**Stored data entries**
..............................

-- ==== Sys2Proof/Proofs/ReplyEnding.lean ====
section
/-! SUPPORT. A reply to a PRINT, a POLL or a CLEAR after its settlement, down to the port's next choice, while the notice queue is full
and no other port sends (R34 to R38). -/

namespace Sys2Proof.Machine

/-! ### A job as a port's choice leaves it -/

/-- What a job has had issued and spoiled is the same, it ends no differently, and only a copy that awaited its dispatch has moved. -/
structure Job.Onward (j k : Job) : Prop where
  serials : k.serials = j.serials
  blanks : k.blanksSpoiled = j.blanksSpoiled
  spoils : k.spoilCount = j.spoilCount
  ended : j.state = .ended → k.state = .ended ∧ k.outcome = j.outcome ∧ k.reason = j.reason
  copies : ∀ (i : Nat) (c : CopyState), j.copyStates[i]? = some c → c ≠ .undispatched → k.copyStates[i]? = some c

theorem Job.Onward.trans {i j k : Job} (h : i.Onward j) (g : j.Onward k) : i.Onward k where
  serials := g.serials.trans h.serials
  blanks := g.blanks.trans h.blanks
  spoils := g.spoils.trans h.spoils
  ended past := by
    obtain ⟨past', outcome, reason⟩ := h.ended past
    obtain ⟨past'', outcome', reason'⟩ := g.ended past'
    exact ⟨past'', outcome'.trans outcome, reason'.trans reason⟩
  copies i c here out := g.copies i c (h.copies i c here out) out

theorem Job.KeptAs.onward {strict : Bool} {j k : Job} (h : j.KeptAs strict k) : j.Onward k :=
  ⟨h.serials, h.blanks, h.spoils, h.ended, fun i c here _ => by rw [h.copies]; exact here⟩

/-- Every job is found under its tag, and has gone no further than a dispatch. -/
def State.jobsOnward (s t : State) : Prop := ∀ tag j, s.job? tag = some j → ∃ k, t.job? tag = some k ∧ j.Onward k

theorem State.jobsOnward.trans {s t u : State} (h : s.jobsOnward t) (k : t.jobsOnward u) : s.jobsOnward u := fun tag j found => by
  obtain ⟨i, hi, on⟩ := h tag j found
  obtain ⟨l, hl, on'⟩ := k tag i hi
  exact ⟨l, hl, on.trans on'⟩

theorem State.jobsKept.onward {s t : State} {strict : Bool} (h : s.jobsKept strict t) : s.jobsOnward t := fun tag j found => by
  obtain ⟨k, hk, kept⟩ := h tag j found
  exact ⟨k, hk, kept.onward⟩

/-- The next copy of a job awaits its dispatch. -/
theorem Job.nextCopy_some {j : Job} {copy : Nat} (next : j.nextCopy = some copy) : j.copyStates[copy - 1]? = some .undispatched := by
  unfold Job.nextCopy at next
  obtain ⟨i, found, rfl⟩ := Option.map_eq_some_iff.mp next
  rw [List.findIdx?_eq_some_iff_getElem] at found
  obtain ⟨inside, here, -⟩ := found
  rw [Nat.add_sub_cancel, List.getElem?_eq_getElem inside, of_decide_eq_true here]

theorem Job.dispatched_onward {j : Job} {copy : Nat} (next : j.copyStates[copy - 1]? = some .undispatched) : j.Onward (j.dispatched copy) where
  serials := rfl
  blanks := rfl
  spoils := rfl
  ended past := ⟨(if_neg (by rw [past]; decide)).trans past, rfl, rfl⟩
  copies i c here out := by
    show (j.copyStates.set (copy - 1) CopyState.inPath)[i]? = _
    have apart : copy - 1 ≠ i := by
      rintro rfl
      rw [next, Option.some.injEq] at here
      exact out here.symm
    rw [List.getElem?_set_ne apart, here]

/-! ### The port's choice (R37, R38) -/

/-- The part of a printer's record that no command sent changes, but for the number of the next command. -/
def Printer.lasting (x : Printer) : Option Byte × Option Acceptance × Option Condition × Nat × Nat × Option Nat × Vector Nat 12 :=
  (x.reference, x.lastAcceptance, x.lastCondition, x.timeoutCount, x.spoilCount, x.openFault, x.counters)

/-- What a port's choice comes to: a PRINT for one more blank, or nothing but a command without one. -/
structure Chooses (p : Fin 6) (s t : State) : Prop where
  parts : s.keepsBut t [.packs, .inPath, .printers, .pool, .stockTypes]
  paths : othersKept s.ret.inPath t.ret.inPath p
  exceptions : s.sameExceptions t
  jobs : s.jobsOnward t
  lasting : (t.printer p).lasting = (s.printer p).lasting
  path : t.path p = s.path p ∧ t.ret.packs = s.ret.packs ∧ t.pool = s.pool ∧ (t.printer p).state = (s.printer p).state ∨
    ∃ f, t.path p = s.path p ++ [f] ∧ f.command = (s.printer p).nextCommand ∧ s.hasDoubt p = false ∧
      (s.printer p).lastAcceptance = some .taken ∧ (s.printer p).state ∈ [PrinterState.ready, .busy]
  spent : ∀ id, (∀ k ∈ s.ret.packs, k.id = id → k.condition ≠ .usable) → t.pack? id = s.pack? id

..............................

**Problem details**
Locate and copy each line in the data above that includes the word "copyStates".

**Task solution**
  copies : ∀ (i : Nat) (c : CopyState), j.copyStates[i]? = some c → c ≠ .undispatched → k.copyStates[i]? = some c
theorem Job.nextCopy_some {j : Job} {copy : Nat} (next : j.nextCopy = some copy) : j.copyStates[copy - 1]? = some .undispatched := by
theorem Job.dispatched_onward {j : Job} {copy : Nat} (next : j.copyStates[copy - 1]? = some .undispatched) : j.Onward (j.dispatched copy) where
    show (j.copyStates.set (copy - 1) CopyState.inPath)[i]? = _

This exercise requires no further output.